Super_Lollo ha scritto:


> No no che milanista, era un giornalista che si occupa di finanza e spiegava come il mondo del calcio stia andando in un baratro senza fine ( italiano ) e nonostante i mille avvertimenti ci sono squadre che continuano ad accelerare verso il burrone.
> E' nella trasmissione di ieri, prima mezz'ora.
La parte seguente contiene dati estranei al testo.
theorem canon_queueDoorbells (fn : Fn) (o : Nat) (bs : List Byte) (s : State)  (hs : Canon s) : Canon (queueDoorbells fn o bs s) := by
  unfold queueDoorbells
  repeat' (first
    | with_reducible assumption | with_reducible apply canon_queueDoorbell | with_reducible apply canon_foldl | (intro s_ hc_; beta_reduce) | intro _)

theorem canon_enableQueue (fn : Fn) (q : Nat) (s : State)  (hs : Canon s) : Canon (enableQueue fn q s) := by
  unfold enableQueue
  repeat' (first
    | with_reducible assumption | (fail_if_no_progress extract_lets +onlyGivenNames s_) | with_reducible apply canon_dropCmd
    | with_reducible apply canon_devRead | with_reducible apply canon_denied | with_reducible apply canon_setQueue | dsimp only | split)

theorem canon_queueCmd (fn : Fn) (q : Nat) (ok : QState → Bool) (k : State → State) (s : State)  (hk : ∀ a0_, Canon a0_ → Canon (k a0_)) (hs : Canon s) : Canon (queueCmd fn q ok k s) := by
  unfold queueCmd
  repeat' (first
    | with_reducible assumption | (fail_if_no_progress extract_lets +onlyGivenNames s_) | with_reducible apply hk | with_reducible apply canon_dropCmd
    | with_reducible apply canon_denied | split)

theorem canon_disableQueue (q : Nat) (s : State)  (hs : Canon s) : Canon (disableQueue q s) := by
  unfold disableQueue
  repeat' (first
    | with_reducible assumption | with_reducible apply canon_modQueue)

theorem canon_queueDisabled (q : Nat) (s : State)  (hs : Canon s) : Canon (queueDisabled q s) := by
  unfold queueDisabled
  repeat' (first
    | with_reducible assumption | (fail_if_no_progress extract_lets +onlyGivenNames s_) | with_reducible apply canon_setQueue | split)

theorem canon_resumeQueue (q : Nat) (s : State)  (hs : Canon s) : Canon (resumeQueue q s) := by
  unfold resumeQueue
  repeat' (first
    | with_reducible assumption | with_reducible apply canon_modQueue)

theorem canon_resumeSkipQueue (q : Nat) (s : State)  (hs : Canon s) : Canon (resumeSkipQueue q s) := by
  unfold resumeSkipQueue
  repeat' (first
    | with_reducible assumption | with_reducible apply canon_modQueue)

theorem canon_cancelQueue (q : Nat) (s : State)  (hs : Canon s) : Canon (cancelQueue q s) := by
  unfold cancelQueue
  repeat' (first
    | with_reducible assumption
    | ((fail_if_no_progress extract_lets +onlyGivenNames s_); (refine canon_cut (s := s_) ?_ (fun hc_ => ?_); (on_goal 2 => (try clear_value s_)); unfold s_))
    | with_reducible apply canon_modQueue | with_reducible apply canon_modWin)

theorem canon_cancelRecord (q : Nat) (s : State) (i : Item)  (hs : Canon s) : Canon (cancelRecord q s i) := by
  unfold cancelRecord
  repeat' (first
    | with_reducible assumption | with_reducible apply canon_writeRecord)

theorem canon_cancelDrained (q : Nat) (s : State)  (hs : Canon s) : Canon (cancelDrained q s) := by
  unfold cancelDrained
  repeat' (first
    | with_reducible assumption
    | ((fail_if_no_progress extract_lets +onlyGivenNames s_); first | (refine canon_cut (s := s_) ?_ (fun hc_ => ?_); (on_goal 2 => (try clear_value s_)); unfold s_) | skip)
    | with_reducible apply canon_dropFromWindow | with_reducible apply canon_cancelRecord | with_reducible apply canon_writeRecord
    | with_reducible apply canon_modQueue | with_reducible apply canon_foldl | split)

theorem canon_hostSem (fn : Fn) (n : Nat) (set : Bool) (v : W32) (s : State)  (hs : Canon s) : Canon (hostSem fn n set v s) := by
  unfold hostSem
  repeat' (first
    | with_reducible assumption | (fail_if_no_progress extract_lets +onlyGivenNames s_) | with_reducible apply canon_semUpdate
    | with_reducible apply canon_denied | split)

theorem canon_fetchDesc (q : Nat) (s : State)  (hs : Canon s) : Canon (fetchDesc q s) := by
  unfold fetchDesc
  repeat' (first
    | with_reducible assumption | (fail_if_no_progress extract_lets +onlyGivenNames s_) | with_reducible apply canon_devRead
    | with_reducible apply canon_setQueue | dsimp only | split)

theorem canon_faultQueue (q : Nat) (i : Item) (s : State)  (hs : Canon s) : Canon (faultQueue q i s) := by
  unfold faultQueue
  repeat' (first
    | with_reducible assumption
    | ((fail_if_no_progress extract_lets +onlyGivenNames s_); first | (refine canon_cut (s := s_) ?_ (fun hc_ => ?_); (on_goal 2 => (try clear_value s_)); unfold s_) | skip)
    | with_reducible apply canon_dropFromWindow | with_reducible apply canon_modQueue)

end Sys2Proof.Machine
end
Lollo tu avrai anche ragione, ma guardiamo la realtà dei fatti: l'Inter (o il Barcellona se preferisci) con conti disastrosi, pieni di debiti, continuano a spendere, se non in cartellini in payroll, stipendi, commissioni ecc.
Falliranno entrambe? Assolutamente no, il sistema calcio non può permettersi che falliscono, è inutile che ci prendiamo in giro sognando che prima o poi il conto da pagare arriverà o che finiranno giù dal burrone. In qualche modo resteranno sempre vive, e nel frattempo provano a competere.
Noi siamo praticamente senza debiti, nel 2023 se non raggiungeremo il pareggio di bilancio ci andremo estremamente vicini, eppure siamo sempre bloccati e attenti al centesimo.
La frustrazione viene da questo, loro competono con regole diverse dalle nostre. A me la nostra politica va bene, anzi benissimo, sono serio. Ma è inutile parlare di come i conti di Inter/Barcellona ecc siano disastrosi, loro non hanno la nostra politica. È come sommare mele e pere, alle elementari ci hanno insegnato che non si fa. La nostra politica è virtuosa, va bene, ma ha poco senso guardare in casa d'altri perché tanto non funziona, e sembriamo davvero solo dei gufi o uccelli del malaugurio o qualcuno che cerca di giustificare la politica lacrime e sangue che abbiamo intrapreso sui costi.
Poi ovvio che preferisco gioire a Maggio che ad Agosto, ci mancherebbe, ma la stanchezza in questa fase viene un po' da lì.
Ps nulla contro di te ovviamente, anzi ti seguo sempre su Youtube, solo che sto discorso sulle altre squadre che fanno una politica miope mette tutti d'accordo ma tanto non cambia i fatti, che loro spendono e non falliranno, per quanto vogliamo sperare che capiti.


----------



## Oronzo Cana (15 Luglio 2022)

danjr ha scritto:


> Il discorso non fa una grinza, sono perfettamente d’accordo. Se il Milan vuole PUÒ, su questo nessuno ha dubbi. I dubbi sono su quel “vuole”. Io, ahimè, da Gennaio 2022 in poi ho metabolizzato che si correrà dritti non verso il pareggi di bilancio ma
> Verso gli utili.
> Dal punto di vista del proprietario si tratterebbe di tenere una società che non pesa nulla in termini di passivi e anzi porta qualche utile, in attesa di una bella offerta per la vendita del Club. Non gliene faccio una colpa però parlassero onestamente


pero c'è anche da dire che pur potendo spendere non è che bisogna spendere giusto per far vedere che si spende qualcosa e far contento qualche tifoso sotto l'ombrellone, perche alla fine se spendi male poi questi acquisti ti bloccano pure i mercati futuri


----------



## willcoyote85 (15 Luglio 2022)

Super_Lollo ha scritto:


> No no che milanista, era un giornalista che si occupa di finanza e spiegava come il mondo del calcio stia andando in un baratro senza fine ( italiano ) e nonostante i mille avvertimenti ci sono squadre che continuano ad accelerare verso il burrone.
> E' nella trasmissione di ieri, prima mezz'ora.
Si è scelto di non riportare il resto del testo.